-- ==== Sys2Proof/Machine/Target.lean ====
section
/-! DEFINITION. The Ethernet MACs, gPTP time maps, and the target stream from vision units to spot milestones (R245 to R267). -/
namespace Sys2Proof.Machine

def ethMac (s : State) (m : Nat) : EthMac := tabGet {} s.eth.mac m
def setEthMac (m : Nat) (x : EthMac) (s : State) : State := { s with eth := { s.eth with mac := tabSet {} s.eth.mac m x } }
def modEthMac (m : Nat) (f : EthMac → EthMac) (s : State) : State := setEthMac m (f (ethMac s m)) s

/-- The rings of a MAC: transmit and receive (R246, R248). -/
def ethTxRing (m : Nat) : Nat := 80 + m
def ethRxRing (m : Nat) : Nat := 82 + m

/-- The MAC runs: enabled and its domain out of reset. -/
def ethRuns (s : State) (m : Nat) : Bool := rb s R.ETH_CFG m 31 && !s.clocks.ethReset

/-! ### Reception (R246, R247) -/

/-- The big-endian 16-bit field of a frame in wire order. -/
def net16 (f : List Byte) (off : Nat) : Nat := u8 f off * 256 + u8 f (off + 1)

/-- The destination address is accepted (R246). -/
def addressOk (s : State) (m : Nat) (f : List Byte) : Bool :=
  let own := leBytes 4 (rd s R.ETH_ADDR_LO m).toNat ++ leBytes 2 (rd s R.ETH_ADDR_HI m).toNat
  f.take 6 = own || bitOf (u8 f 0) 0 || rb s R.ETH_CFG m 28

/-- The frame carries one IEEE 802.1Q tag. -/
def isTagged (f : List Byte) : Bool := net16 f 12 = 0x8100
/-- Where the EtherType stands, after any tag. -/
def typeAt (f : List Byte) : Nat := if isTagged f then 16 else 12

/-- A frame record to the receive ring (R247). -/
def deliverFrame (m : Nat) (at' : Time) (copied rejected : Bool) (f : List Byte) (s : State) : State :=
  deliver (ethRxRing m) 1 (leBytes 8 at' ++ leBytes 2 f.length
    ++ leBytes 1 (b2n (isTagged f) + 2 * b2n (net16 f (typeAt f) = 0x88F7) + 4 * b2n copied + 8 * b2n rejected)
    ++ leBytes 5 0 ++ f) s

/-! ### Classification (R252 to R256) -/

/-- Sum of big-endian 16-bit words, an odd last byte padded with zero. -/
def sum16 : List Byte → Nat
  | a :: b :: rest => a.toNat * 256 + b.toNat + sum16 rest
  | [a] => a.toNat * 256
  | [] => 0

/-- A sum folded to 16 bits with end-around carry is all ones: the checksum is correct. -/
def onesOk (x : Nat) : Bool := x ≠ 0 && x % 0xFFFF = 0

/-- The IPv4 header's offset. -/
def ipAt (f : List Byte) : Nat := typeAt f + 2

/-- A frame is a target message of the MAC's classifier (R252). -/
def isTarget (s : State) (m : Nat) (f : List Byte) : Bool :=
  let o := ipAt f
  let u := o + 20
  let ip := (rd s R.ETH_TGT_IP m).toNat
  let udpLen := net16 f (u + 4)
  rb s R.ETH_TGT_CFG m 31
    && net16 f (typeAt f) = 0x0800
    && u8 f o = 0x45
    && onesOk (sum16 ((f.drop o).take 20))
    && net16 f (o + 6) % 0x4000 = 0
    && (ip = 0 || beNat ((f.drop (o + 16)).take 4) = ip)
    && u8 f (o + 9) = 17
    && net16 f (u + 2) = rf s R.ETH_TGT_CFG m 15 0
    && (net16 f (u + 6) = 0
        || onesOk (sum16 ((f.drop (o + 12)).take 8) + 17 + udpLen + sum16 ((f.drop u).take udpLen)))

/-- The record at an offset of a target message (R254). -/
def targetRec (mac entry camera sequence exposure : Nat) (p : List Byte) : TargetRec where
  mac := mac
  entry := entry
  camera := camera
  sequence := sequence
  exposure := exposure
  alongMin := i16 p 0
  alongMax := i16 p 2
  latMin := i16 p 4
  latMax := i16 p 6
  dt := i32 p 8
  id := u16 p 12
  cls := u8 p 15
◆ ◆ ◆ ◆
## Requirement:
Transcribe exactly, and only, the lines from the one holding "def onesOk (x" through the final line of the listing.

## Written solution:
def onesOk (x : Nat) : Bool := x ≠ 0 && x % 0xFFFF = 0

/-- The IPv4 header's offset. -/
def ipAt (f : List Byte) : Nat := typeAt f + 2

/-- A frame is a target message of the MAC's classifier (R252). -/
def isTarget (s : State) (m : Nat) (f : List Byte) : Bool :=
  let o := ipAt f
  let u := o + 20
  let ip := (rd s R.ETH_TGT_IP m).toNat
  let udpLen := net16 f (u + 4)
  rb s R.ETH_TGT_CFG m 31
    && net16 f (typeAt f) = 0x0800
    && u8 f o = 0x45
    && onesOk (sum16 ((f.drop o).take 20))
    && net16 f (o + 6) % 0x4000 = 0
    && (ip = 0 || beNat ((f.drop (o + 16)).take 4) = ip)
    && u8 f (o + 9) = 17
    && net16 f (u + 2) = rf s R.ETH_TGT_CFG m 15 0
    && (net16 f (u + 6) = 0
        || onesOk (sum16 ((f.drop (o + 12)).take 8) + 17 + udpLen + sum16 ((f.drop u).take udpLen)))

/-- The record at an offset of a target message (R254). -/
def targetRec (mac entry camera sequence exposure : Nat) (p : List Byte) : TargetRec where
  mac := mac
  entry := entry
  camera := camera
  sequence := sequence
  exposure := exposure
  alongMin := i16 p 0
  alongMax := i16 p 2
  latMin := i16 p 4
  latMax := i16 p 6
  dt := i32 p 8
  id := u16 p 12
  cls := u8 p 15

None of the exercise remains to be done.